- _REQUIREMENT_: Return only the line that contains "def Work.clampPair (s" and each line after it, through the last line of the data below, copied exactly.

- _Saved data entries_:
◇ ◇ ◇
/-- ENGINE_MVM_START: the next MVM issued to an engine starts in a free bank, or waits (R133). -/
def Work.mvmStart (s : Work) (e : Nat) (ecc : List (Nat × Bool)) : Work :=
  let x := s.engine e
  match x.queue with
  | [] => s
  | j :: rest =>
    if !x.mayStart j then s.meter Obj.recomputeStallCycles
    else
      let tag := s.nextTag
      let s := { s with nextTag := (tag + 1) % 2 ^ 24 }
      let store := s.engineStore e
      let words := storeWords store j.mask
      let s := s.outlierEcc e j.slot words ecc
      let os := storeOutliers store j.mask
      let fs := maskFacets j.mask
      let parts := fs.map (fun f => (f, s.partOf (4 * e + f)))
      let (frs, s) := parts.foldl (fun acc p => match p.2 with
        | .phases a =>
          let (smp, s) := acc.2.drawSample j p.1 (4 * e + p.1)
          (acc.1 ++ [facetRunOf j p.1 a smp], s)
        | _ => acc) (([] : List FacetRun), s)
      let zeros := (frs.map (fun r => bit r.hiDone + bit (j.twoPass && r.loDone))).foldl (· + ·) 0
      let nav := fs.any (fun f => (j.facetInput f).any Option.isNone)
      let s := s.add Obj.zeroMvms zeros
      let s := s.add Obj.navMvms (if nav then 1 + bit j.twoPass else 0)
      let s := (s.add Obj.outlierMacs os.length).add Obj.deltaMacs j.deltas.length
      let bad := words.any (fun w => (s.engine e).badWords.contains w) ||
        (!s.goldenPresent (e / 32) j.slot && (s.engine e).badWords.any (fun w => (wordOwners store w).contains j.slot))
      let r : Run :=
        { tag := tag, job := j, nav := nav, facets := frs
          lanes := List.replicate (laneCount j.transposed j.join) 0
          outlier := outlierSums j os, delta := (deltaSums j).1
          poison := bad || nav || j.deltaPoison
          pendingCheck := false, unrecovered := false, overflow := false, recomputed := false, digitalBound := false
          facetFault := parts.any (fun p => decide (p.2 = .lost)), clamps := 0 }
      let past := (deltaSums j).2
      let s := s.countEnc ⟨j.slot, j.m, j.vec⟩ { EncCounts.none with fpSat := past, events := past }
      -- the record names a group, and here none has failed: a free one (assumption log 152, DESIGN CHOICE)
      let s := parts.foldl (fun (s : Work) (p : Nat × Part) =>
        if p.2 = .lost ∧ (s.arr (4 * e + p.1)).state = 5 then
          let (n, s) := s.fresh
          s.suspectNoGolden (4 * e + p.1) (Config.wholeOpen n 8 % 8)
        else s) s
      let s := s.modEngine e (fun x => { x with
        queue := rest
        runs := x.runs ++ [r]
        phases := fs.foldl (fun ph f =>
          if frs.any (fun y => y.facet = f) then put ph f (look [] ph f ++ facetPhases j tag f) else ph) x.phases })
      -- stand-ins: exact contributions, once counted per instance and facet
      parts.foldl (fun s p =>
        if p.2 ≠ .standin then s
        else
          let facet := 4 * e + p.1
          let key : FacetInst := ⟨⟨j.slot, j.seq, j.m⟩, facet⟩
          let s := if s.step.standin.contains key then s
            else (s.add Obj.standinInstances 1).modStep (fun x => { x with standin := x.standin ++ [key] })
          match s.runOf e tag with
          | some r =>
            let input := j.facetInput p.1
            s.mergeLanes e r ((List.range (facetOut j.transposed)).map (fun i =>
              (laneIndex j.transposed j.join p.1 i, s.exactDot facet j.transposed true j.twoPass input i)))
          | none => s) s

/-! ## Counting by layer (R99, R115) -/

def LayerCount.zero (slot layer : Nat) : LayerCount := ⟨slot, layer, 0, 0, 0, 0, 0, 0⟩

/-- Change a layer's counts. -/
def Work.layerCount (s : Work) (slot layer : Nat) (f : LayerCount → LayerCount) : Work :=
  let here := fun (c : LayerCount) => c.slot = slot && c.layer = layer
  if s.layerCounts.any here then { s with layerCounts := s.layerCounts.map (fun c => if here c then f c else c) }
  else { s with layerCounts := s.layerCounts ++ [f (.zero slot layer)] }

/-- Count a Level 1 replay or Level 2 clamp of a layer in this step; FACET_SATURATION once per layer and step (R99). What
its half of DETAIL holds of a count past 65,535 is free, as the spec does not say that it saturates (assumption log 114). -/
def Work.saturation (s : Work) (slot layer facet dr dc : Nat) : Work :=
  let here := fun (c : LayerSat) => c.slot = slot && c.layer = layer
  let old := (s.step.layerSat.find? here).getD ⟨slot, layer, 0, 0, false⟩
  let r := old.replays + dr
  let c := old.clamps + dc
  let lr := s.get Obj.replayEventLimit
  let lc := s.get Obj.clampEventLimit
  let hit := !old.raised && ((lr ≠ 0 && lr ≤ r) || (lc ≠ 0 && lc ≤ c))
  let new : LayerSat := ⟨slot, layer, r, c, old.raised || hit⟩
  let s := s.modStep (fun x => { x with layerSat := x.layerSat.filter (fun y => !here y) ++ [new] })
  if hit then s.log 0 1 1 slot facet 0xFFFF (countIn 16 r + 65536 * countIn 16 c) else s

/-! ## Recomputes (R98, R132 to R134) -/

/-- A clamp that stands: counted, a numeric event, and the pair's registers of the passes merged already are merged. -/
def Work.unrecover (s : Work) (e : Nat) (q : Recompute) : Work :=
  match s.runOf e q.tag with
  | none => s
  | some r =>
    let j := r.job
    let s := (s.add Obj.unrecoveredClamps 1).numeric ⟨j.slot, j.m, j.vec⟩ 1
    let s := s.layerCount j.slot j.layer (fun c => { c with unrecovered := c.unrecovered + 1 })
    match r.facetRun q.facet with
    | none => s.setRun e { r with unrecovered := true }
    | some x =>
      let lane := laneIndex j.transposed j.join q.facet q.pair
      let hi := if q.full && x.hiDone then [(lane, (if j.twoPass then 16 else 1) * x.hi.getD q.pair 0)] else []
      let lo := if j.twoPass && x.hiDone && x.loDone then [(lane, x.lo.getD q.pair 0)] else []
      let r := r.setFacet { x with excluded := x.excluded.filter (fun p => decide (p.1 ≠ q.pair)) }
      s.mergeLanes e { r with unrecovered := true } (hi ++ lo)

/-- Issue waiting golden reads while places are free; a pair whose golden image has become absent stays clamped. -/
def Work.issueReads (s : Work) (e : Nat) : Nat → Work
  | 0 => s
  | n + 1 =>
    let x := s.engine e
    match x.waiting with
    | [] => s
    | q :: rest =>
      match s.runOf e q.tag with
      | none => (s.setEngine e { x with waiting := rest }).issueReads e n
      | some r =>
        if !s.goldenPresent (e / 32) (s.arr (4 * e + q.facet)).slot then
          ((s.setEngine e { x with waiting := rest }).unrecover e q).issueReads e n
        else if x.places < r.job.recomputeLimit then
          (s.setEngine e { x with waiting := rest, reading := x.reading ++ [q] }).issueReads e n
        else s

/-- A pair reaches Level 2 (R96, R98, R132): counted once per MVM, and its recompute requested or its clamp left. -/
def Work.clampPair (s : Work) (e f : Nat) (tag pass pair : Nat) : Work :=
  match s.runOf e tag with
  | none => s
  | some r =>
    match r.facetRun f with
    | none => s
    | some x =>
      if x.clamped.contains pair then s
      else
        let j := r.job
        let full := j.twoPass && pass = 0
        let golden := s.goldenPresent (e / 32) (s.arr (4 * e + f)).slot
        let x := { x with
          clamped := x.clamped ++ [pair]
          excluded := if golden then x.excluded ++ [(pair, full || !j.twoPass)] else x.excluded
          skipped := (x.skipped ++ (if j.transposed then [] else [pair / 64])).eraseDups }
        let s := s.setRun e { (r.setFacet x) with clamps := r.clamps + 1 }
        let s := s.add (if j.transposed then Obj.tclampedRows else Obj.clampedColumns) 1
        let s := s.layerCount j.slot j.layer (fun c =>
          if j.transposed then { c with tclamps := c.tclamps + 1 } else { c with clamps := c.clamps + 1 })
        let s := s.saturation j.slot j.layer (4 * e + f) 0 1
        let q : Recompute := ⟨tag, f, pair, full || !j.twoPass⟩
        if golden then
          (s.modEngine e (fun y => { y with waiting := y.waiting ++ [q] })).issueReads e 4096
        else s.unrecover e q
◇ ◇ ◇
- _SOLUTION FOR THIS EXERCISE_:
def Work.clampPair (s : Work) (e f : Nat) (tag pass pair : Nat) : Work :=
  match s.runOf e tag with
  | none => s
  | some r =>
    match r.facetRun f with
    | none => s
    | some x =>
      if x.clamped.contains pair then s
      else
        let j := r.job
        let full := j.twoPass && pass = 0
        let golden := s.goldenPresent (e / 32) (s.arr (4 * e + f)).slot
        let x := { x with
          clamped := x.clamped ++ [pair]
          excluded := if golden then x.excluded ++ [(pair, full || !j.twoPass)] else x.excluded
          skipped := (x.skipped ++ (if j.transposed then [] else [pair / 64])).eraseDups }
        let s := s.setRun e { (r.setFacet x) with clamps := r.clamps + 1 }
        let s := s.add (if j.transposed then Obj.tclampedRows else Obj.clampedColumns) 1
        let s := s.layerCount j.slot j.layer (fun c =>
          if j.transposed then { c with tclamps := c.tclamps + 1 } else { c with clamps := c.clamps + 1 })
        let s := s.saturation j.slot j.layer (4 * e + f) 0 1
        let q : Recompute := ⟨tag, f, pair, full || !j.twoPass⟩
        if golden then
          (s.modEngine e (fun y => { y with waiting := y.waiting ++ [q] })).issueReads e 4096
        else s.unrecover e q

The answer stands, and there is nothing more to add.